Ela então começou a ser tratada pelo feminino dentro do colégio: Luiza. Abandonou a barba e as roupas masculinas usadas para esconder os seios, que despontavam em razão do uso contínuo de hormônios que vinha tomando desde 2012 (ela não fez cirurgia de mudança de sexo).
Passou a dar aulas com cabelos compridos e soltos, sobrancelhas feitas, batom, maquiagem, esmalte, calçados e vestuário de uma mulher comportada.
Mas após isso, Luiza contou que o Anglo a proibiu de tratar de temas como questões de gênero e sexualidade com os alunos em classe e ainda reduziu sua carga horária de aulas e depois a afastou das turmas do primeiro ano. Seu salário diminuiu de R$ 6 mil mensais para R$ 1 mil.
“O ato de maior impacto financeiro e, consequentemente emocional na vida profissional e pessoal da reclamante foi a retirada indevida de aulas sem a redução de turmas lhe gerando queda remuneratória de aproximadamente 80%”, reconhece a juíza Daiana na sentença.
Demissão em 2015
Professora Luiza na sala de aula com alunos — Foto: Reprodução/ Arquivo pessoal / Facebook
Em 24 de junho de 2015, a professora contou que foi demitida por meio de uma carta. Apesar de ter tido o apoio de estudantes e até dos pais deles, ela afirmou que a escola não aceitou a sua transição de gênero.
“Não é viável aceitar que a dispensa da reclamante se deu pelo simples fato de ter deixado de cumprir com seus deveres”, concorda a magistrada. “Enquanto professor do sexo masculino, a reclamante era aceita e estava em plena ascensão profissional e, após comunicar a transição, as reclamadas passaram a adotar medidas de forma a afetar financeiramente e emocionalmente a autora e, portanto, sua queda de rendimento não se deu sem motivo”.
Luiza recorreu à Justiça do Trabalho contra a demissão por se sentir injustiçada.
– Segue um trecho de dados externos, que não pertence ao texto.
/-- R257: a sample of the voltages or of the currents of a point arrives, with its channels that are good; `test`
says that data flagged test was accepted. -/
def State.mtrSample (s : State) (m ts rate : Nat) (current test : Bool) (vals : List (Option Int)) : State :=
  if !s.mtrOn m then s
  else
    let x0 := (s.mpt m).rebase s.clk.steps s.clk.off
    let x := if test then { x0 with int := { x0.int with flags := x0.int.flags ||| 0x100 } } else x0
    let fresh : MtrInt := { from_ := s.mtrFrom, flags := x.int.flags ||| 0x80 ||| s.intFlags |||
                              (if s.mtrFrom < s.now then 4 else 0) }
    let x1 := if x.on then x else { x with on := true, int := if x.int.from_ = 0 then fresh else
      { x.int with flags := x.int.flags ||| 0x80 } }
    let x2 := if current then { x1 with is_ := (ts, vals) :: x1.is_, iRate := rate }
      else { x1 with vs := (ts, vals) :: x1.vs, vRate := rate }
    let s1 := s.setMpt m { x2 with newest := max x2.newest ts }
    if x.start.isNone then s1.mtrBegin m ts else s1

/-- The good samples of one channel, oldest first. -/
def chanOf (l : List (Nat × List (Option Int))) (k : Nat) : List (Nat × Int) :=
  l.foldl (fun acc x => match (x.2.getD k none) with
    | some v => (x.1, v) :: acc
    | none => acc) []

/-- The oldest sample instant held, at most `b`. -/
def oldestOf (l : List (Nat × List (Option Int))) (b : Nat) : Nat := (l.map (·.1)).foldl min b

/-- R260: samples missing between two instants at a rate. -/
def gapOf (rate a b : Nat) : Nat := (2 * ((b - a) * rate) + uS) / (2 * uS) - 1

/-- R260: linear interpolation of the samples missing between two, in 1/256 of the channel's unit. -/
def fillGap (rate : Nat) (a b : Nat × Int) : List (Nat × Int) :=
  let n := gapOf rate a.1 b.1
  (List.range n).map fun j =>
    (a.1 + (b.1 - a.1) * (j + 1) / (n + 1), roundFree ((a.2 * (n + 1 : Nat) + (b.2 - a.2) * (j + 1 : Nat)) * 256) (n + 1 : Nat))

/-- R260: the samples of a window [b, e), the good ones before and after it included, with the runs filled, the longest
run missing and the number missing; the samples held begin at `lo`. -/
def fillChan (rate lo b e : Nat) (all : List (Nat × Int)) : List (Nat × Int) × Nat × Nat :=
  let ins := all.filter fun x => decide (b ≤ x.1) && decide (x.1 < e)
  let pre := ((all.filter fun x => decide (x.1 < b)).getLast?).toList
  let post := ((all.filter fun x => decide (e ≤ x.1)).head?).toList
  let l := pre ++ ins ++ post
  let edge : Nat := match ins.head?, ins.getLast? with
    | some f, some z => max (if pre.isEmpty then gapOf rate lo (f.1 + uS / max 1 rate) else 0)
        (if post.isEmpty then gapOf rate z.1 e else 0)
    | _, _ => (e - b) * rate / uS
  let gaps := (l.zip (l.drop 1)).map fun p => gapOf rate p.1.1 p.2.1
  let filled := (l.zip (l.drop 1)).flatMap fun p => (p.1.1, p.1.2 * 256) :: fillGap rate p.1 p.2
  let last := (l.getLast?.map fun z => (z.1, z.2 * 256)).toList
  ((filled ++ last).filter fun x => decide (b ≤ x.1) && decide (x.1 < e), gaps.foldl max edge,
    (2 * ((e - b) * rate) + uS) / (2 * uS) - ins.length)

/-- R259: bin `k` of a channel in 2^-16 of its unit, axis 0 real and 1 imaginary: the spec states neither the cubic
interpolation nor its rounding, so the value is free. -/
def binRaw (l : List (Nat × Int)) (b tw k axis : Nat) : Int :=
  Config.openFn 10 ([(k : Int), axis, tw] ++ l.flatMap fun e => [((e.1 - b : Nat) : Int), e.2])

/-- R272: the two corrections of a BSI channel at bin k. -/
def State.binFix (s : State) (ch tw k : Nat) (v : Int × Int) : Int × Int :=
  let n := k * (s.get (F.BSI_STAT_GD ch) * 80)
  let c := cosTurn n tw
  let d := sinTurn n tw
  let x := roundFree (v.1 * c - v.2 * d) (2 ^ 80)
  let y := roundFree (v.1 * d + v.2 * c) (2 ^ 80)
  if s.flag (F.BSI_CFG_INT_EN ch) then
    let fc : Int := ((s.get (F.BSI_CFG_INT_FC ch) * tw : Nat) : Int)
    let den : Int := ((100 * uS * k : Nat) : Int)
    (roundFree (x * den + y * fc) den, roundFree (y * den - x * fc) den)
  else (x, y)

/-- R264: √2 in 2^-40, and bin `k` of a channel as the samples of the window themselves give it: √2 / N × Σ x e^(−j2πkt/T_w). -/
def rt2 : Int := (isqrt (2 * 2 ^ 80) : Nat)
def binTrue (l : List (Nat × Int)) (b tw k axis : Nat) : Int :=
  let c (t : Nat) : Int := if axis = 0 then cosTurn (k * (t - b)) tw else -(sinTurn (k * (t - b)) tw)
  roundFree ((l.map fun x => x.2 * c x.1).foldl (· + ·) 0 * rt2 * 256) (l.length * 2 ^ 120 : Nat)

/-- One channel of a window: its bins 1–1,023, as the engine or as the samples give them. -/
def State.bins (s : State) (m ch b tw : Nat) (neg : Bool) (raw : List (Nat × Int) → Nat → Nat → Nat → Nat → Int)
    (l : List (Nat × Int)) : List (Int × Int) :=
  (List.range 1023).map fun j =>
    let v := (raw l b tw (j + 1) 0, raw l b tw (j + 1) 1)
    let w := if s.flag (F.MTR_PT_CFG_SRC m) then s.binFix ch tw (j + 1) v else v
    if neg then (-w.1, -w.2) else w

def cAdd (a b : Int × Int) : Int × Int := (a.1 + b.1, a.2 + b.2)

/-- |x|² of a bin. -/
def cSq (a : Int × Int) : Nat := (a.1 * a.1 + a.2 * a.2).toNat

/-- Bin k of a list of bins 1–1,023. -/
def binAt (l : List (Int × Int)) (k : Nat) : Int × Int := if k = 0 then (0, 0) else l.getD (k - 1) (0, 0)

/-- R261: the rms value, 2^-16 of the unit. -/
def rmsOf (l : List (Int × Int)) : Nat := sqrtFree ((l.map cSq).foldl (· + ·) 0)

/-- R261: P and Q (fundamental bin `u`) of a phase, in the product of the channels' 2^-16 units. -/
def powerOf (v i : List (Int × Int)) : Int := ((v.zip i).map fun e => e.1.1 * e.2.1 + e.1.2 * e.2.2).foldl (· + ·) 0
def reactOf (u : Nat) (v i : List (Int × Int)) : Int :=
  let a := binAt v u
  let c := binAt i u
  a.2 * c.1 - a.1 * c.2

/-- R264: two values are within 0.02 %. -/
def within02 (a b : Int) : Bool := decide (5000 * (a - b).natAbs ≤ b.natAbs)

/-- R264: the conditions on the point, by the true bins of its phases' voltages and currents. -/
def State.mtrBound (s : State) (m u : Nat) (vt it : List (List (Int × Int))) : Bool :=
  let p := s.get (F.MTR_PT_CFG_FPT m)
  let f := (s.gpt p).rep
  let vn := s.get (F.MTR_PT_NOM_VNOM m) * 65536000
  let cn := s.get (F.MTR_PT_NOM_INOM m) * 65536000
  let phs := ((vt.take 3).zip (it.take 3)).map fun e => (rmsOf e.1, rmsOf e.2)
  let pt := ((vt.take 3).zip (it.take 3)).foldl (fun a e => a + powerOf e.1 e.2) 0
  let qt := ((vt.take 3).zip (it.take 3)).foldl (fun a e => a + reactOf u e.1 e.2) 0
  let st := phs.foldl (fun a e => a + e.1 * e.2) 0
  !(s.mpt m).unsync && decide ((f - q1).natAbs * 20 ≤ q1.natAbs) &&
  (phs.all fun e => decide (64 * vn ^ 2 ≤ 300 * e.1 ^ 2) && decide (300 * e.1 ^ 2 ≤ 144 * vn ^ 2) &&
    decide (cn ≤ 100 * e.2) && decide (100 * e.2 ≤ 120 * cn)) &&
  decide (if 0 ≤ pt * qt then st ≤ 2 * pt.natAbs else 8 * st ≤ 10 * pt.natAbs)

/-- R264: the engine's bins add at most 0.02 % to the rms values and to the energy. -/
def mtrGood (vb ib vt it : List (List (Int × Int))) : Bool :=
  ((vb ++ ib).zip (vt ++ it)).all (fun e => within02 (rmsOf e.1) (rmsOf e.2)) &&
  within02 (((vb.take 3).zip (ib.take 3)).foldl (fun a e => a + powerOf e.1 e.2) 0)
    (((vt.take 3).zip (it.take 3)).foldl (fun a e => a + powerOf e.1 e.2) 0)

/-- √3 in 2^-40. -/
def rt3 : Int := (isqrt (3 * 2 ^ 80) : Nat)

/-- R266: 3 × 2^41 times the positive, negative and zero sequence of three phasors. -/
def seqOf (a b c : Int × Int) : (Int × Int) × (Int × Int) × (Int × Int) :=
  let up (v : Int × Int) : Int × Int := (-v.1 * 2 ^ 40 - rt3 * v.2, -v.2 * 2 ^ 40 + rt3 * v.1)
  let dn (v : Int × Int) : Int × Int := (-v.1 * 2 ^ 40 + rt3 * v.2, -v.2 * 2 ^ 40 - rt3 * v.1)
  let one (v : Int × Int) : Int × Int := (v.1 * 2 ^ 41, v.2 * 2 ^ 41)
  (cAdd (one a) (cAdd (up b) (dn c)), cAdd (one a) (cAdd (dn b) (up c)), cAdd (one a) (cAdd (one b) (one c)))

/-- R265: h_max of a stream's rate (14,400 and BSI 63; 4,800: 40 or 39; 80 per period 39; 256 per period 63). -/
def State.hMax (s : State) (rate : Nat) : Nat :=
  if rate = 4800 then (if s.fnom = 60 then 39 else 40) else if rate = 80 * s.fnom then 39 else 63

/-- R265: the subgroup of order h, squared. -/
def groupSq (l : List (Int × Int)) (u h : Nat) : Nat :=
  cSq (binAt l (u * h - 1)) + cSq (binAt l (u * h)) + cSq (binAt l (u * h + 1))

/-- R265: THD in 0.01 %. -/
def thdOf (l : List (Int × Int)) (u hmax : Nat) : Nat :=
  let g1 := groupSq l u 1
  let sum : Nat := ((List.range (hmax - 1)).map fun j => groupSq l u (j + 2)).foldl (· + ·) 0
  satN 65535 (if g1 = 0 then (Config.openFn 60 [sum]).toNat else sqrtFree (sum * 100000000 / g1))

/-- R265: the harmonic subgroups of a channel of the point: n = 0–3 voltages, 4–7 currents. -/
def State.putHarm (s : State) (m n u hmax : Nat) (l : List (Int × Int)) : State :=
  let fund := sqrtFree (groupSq l u 1)
  s.forN 64 fun s h =>
    let g := sqrtFree (groupSq l u h)
    let v : Int :=
      if h = 0 ∨ hmax < h then 0
      else if h = 1 ∨ 4 ≤ n then roundFree (g : Int) 65536
      else ratioFree ((g * 10000 : Nat) : Int) (fund : Nat)
    s.putSat (F.MTR_HARM_VALUE m (h * 8 + n)) v.toNat

/-- R266, R267: windows in a row with a result, and with the opposite. -/
def tally (p : Nat × Nat) (hit : Bool) : Nat × Nat := if hit then (p.1 + 1, 0) else (0, p.2 + 1)

/-- R261–R267: a valid window: its channels, voltages then currents, filled. -/
def State.mtrQty (s : State) (m b tw : Nat) (vs is_ : List (List (Nat × Int))) : State × List Nat :=
  let neg := s.flag (F.MTR_PT_CFG_DIR m)
  let u := if s.fnom = 60 then 12 else 10
  let all (raw : List (Nat × Int) → Nat → Nat → Nat → Nat → Int) (neg : Bool) (r : Reg) (l : List (List (Nat × Int))) :=
    (l.zip (s.mtrChans m r)).map fun p => s.bins m p.2 b tw neg raw p.1
  let ve := all binRaw false (R.MTR_PT_VCH m) vs
  let ie := all binRaw neg (R.MTR_PT_ICH m) is_
  let vt := all binTrue false (R.MTR_PT_VCH m) vs
  let it := all binTrue neg (R.MTR_PT_ICH m) is_
  let free := !s.mtrBound m u vt it || mtrGood ve ie vt it
  let v (k : Nat) := (if free then ve else vt).getD k []
  let i (k : Nat) := (if free then ie else it).getD k []
  let pw (ph : Nat) : Int := powerOf (v ph) (i ph)
  let qv (ph : Nat) : Int := reactOf u (v ph) (i ph)
  let sv (ph : Nat) : Nat := rmsOf (v ph) * rmsOf (i ph)
  let phs : List Nat := [0, 1, 2]
  let pt : Int := (phs.map pw).foldl (· + ·) 0
  let qt : Int := (phs.map qv).foldl (· + ·) 0
  let st : Nat := (phs.map sv).foldl (· + ·) 0
  let w (x : Int) : Int := roundFree x (100000 * 2 ^ 32)
  let s1 := phs.foldl (fun s ph =>
    (((s.putS (F.MTR_PT_P_VALUE m ph) (w (pw ph))).putS (F.MTR_PT_Q_VALUE m ph) (w (qv ph))).putSat
      (F.MTR_PT_S_VALUE m ph) (w (sv ph)).toNat).put (F.MTR_PT_THD_THD_V m ph)
      (thdOf (v ph) u (s.hMax (s.mpt m).vRate)) |>.put (F.MTR_PT_THD_THD_I m ph) (thdOf (i ph) u (s.hMax (s.mpt m).iRate))) s
  let s2 := ((s1.putS (F.MTR_PT_P_VALUE m 3) (w pt)).putS (F.MTR_PT_Q_VALUE m 3) (w qt)).putSat
    (F.MTR_PT_S_VALUE m 3) (w st).toNat
  let s3 := [0, 1, 2, 3].foldl (fun s k =>
    (((s.putSat (F.MTR_PT_VRMS_VALUE m k) (roundFree (rmsOf (v k)) 65536).toNat).putSat (F.MTR_PT_IRMS_VALUE m k)
      (roundFree (rmsOf (i k)) 65536).toNat).putHarm m k u (s.hMax (s.mpt m).vRate) (v k)).putHarm m (4 + k) u
      (s.hMax (s.mpt m).iRate) (i k)) s2
  let s4 := s3.put (F.MTR_PT_STAT_HCUT m) (s3.hMax (s3.mpt m).vRate)
  let (vp, vn, v0) := seqOf (binAt (v 0) u) (binAt (v 1) u) (binAt (v 2) u)
  let (ip, in_, _) := seqOf (binAt (i 0) u) (binAt (i 1) u) (binAt (i 2) u)
  let ratio (x : Int × Int) : Nat :=
    satN 65535 (if cSq vp = 0 then (Config.openFn 60 [cSq x]).toNat else sqrtFree (cSq x * 100000000 / cSq vp))
  let s5 := (s4.put (F.MTR_PT_SEQ_VNEG m) (ratio vn)).put (F.MTR_PT_SEQ_VZERO m) (ratio v0)
  let x := s5.mpt m
  let vnom := s5.get (F.MTR_PT_NOM_VNOM m)
  let inom := s5.get (F.MTR_PT_NOM_INOM m)
  let vWrong := decide (cSq vp < cSq vn) && decide ((300 * vnom * 2 ^ 57) ^ 2 ≤ 3 * cSq vn)
  let i5 := (150 * inom * 2 ^ 57) ^ 2
  let iBig := decide (i5 ≤ cSq ip) || decide (i5 ≤ cSq in_)
  let iWrong := decide (cSq ip < cSq in_) && iBig
  let named := s5.get (F.MTR_PT_ICH_CH_N m) != 0xFF
  let nHit := decide ((s5.get (F.MTR_PT_NTH_NDISP m)) ^ 2 * cSq vp ≤ 65536 * cSq v0) &&
    decide (rmsOf (i 3) * 256 ≤ s5.get (F.MTR_PT_NTH_IN_TH m) * inom * 1000 * 65536)
  let s6 := s5.setMpt m { x with seqV := tally x.seqV vWrong, seqI := if iBig then tally x.seqI iWrong else x.seqI,
                                 neut := if s5.mtrFour m && named then tally x.neut nHit else (0, 0) }
  let s7 := s6.putB (F.MTR_PT_STAT_N_UNAVAIL m) (s6.mtrFour m && !named)
  let e (y : Int) : Nat := (roundFree ((y.natAbs * tw * (2 ^ 20 * 1000) : Nat) : Int)
    ((100000 * 2 ^ 32 * uS * 3600 : Nat) : Int)).toNat
  let ea := e pt
  let er := e qt
  let quad := if 0 ≤ pt then (if 0 ≤ qt then 0 else 3) else (if 0 ≤ qt then 1 else 2)
  (s7, [if 0 ≤ pt then ea else 0, if 0 ≤ pt then 0 else ea] ++
    ((List.range 4).map fun k => if k = quad then er else 0) ++ [e (st : Int)])

/-- R262: energy into the accumulators, with their remainders. -/
def State.mtrAdd (s : State) (m : Nat) (en : List Nat) : State :=
  (List.range 7).foldl (fun s r =>
    let x := s.mpt m
    let v := x.rem.getD r 0 + en.getD r 0
    (s.setMpt m { x with rem := listSet x.rem r (v % 2 ^ 20) }).put64 (R.MTR_PT_E_LO m r) (R.MTR_PT_E_HI m r)
      (s.get64 (R.MTR_PT_E_LO m r) (R.MTR_PT_E_HI m r) + v / 2 ^ 20)) s

/-- A part num / den of the energy and time of a window, taken into an interval. -/
def MtrInt.take (x : MtrInt) (en : List Nat) (tw num den flags : Nat) (void : Bool) : MtrInt :=
  let part (v : Nat) : Nat := (roundFree ((v * num : Nat) : Int) ((max 1 den : Nat) : Int)).toNat
  { x with cover := x.cover + part tw, void_ := x.void_ + (if void then part tw else 0),
           delta := (x.delta.zip en).map fun e => e.1 + part e.2, flags := x.flags ||| flags ||| (if void then 2 else 0) }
Sem trabalho, chegou a ser despejada do imóvel que alugava. Conseguiu se sustentar dando palestras e pedindo ajuda.
“A importância da classe trabalhadora ter direitos trabalhistas. A importância dos trabalhadores recorrerem aos seus direitos diante das injustiças praticadas pelo patronato”, comenta ela após a decisão judicial que determinou que seja recontratada pelo Anglo.
Para isso, contratou os serviços do escritório Tambelli Advogados Associados. “Primeiro entramos com um processo de reintegração e depois outro de indenização. São dois processos dentro de um só”, diz o advogado Luciano Tambelli ao G1. “O caso de Luiza se dá no curso do contrato de trabalho. Ela faz a transição de gênero: era Luiz e vira Luiza nesse processo. É um processo muito atual de um professor de filosofia que vira professora de filosofia”.
“A escola alegou que o rendimento dela estava ruim, mas ela estava em ascensão, tanto que foi escolhida paraninfa pelos alunos”, acrescenta a advogada Marina Tambelli. “Uma das testemunhas, que trabalhava no Recursos Humanos, confirmou o intuito da escola em demiti-la no final de 2014 após ela começar a transição de gênero”.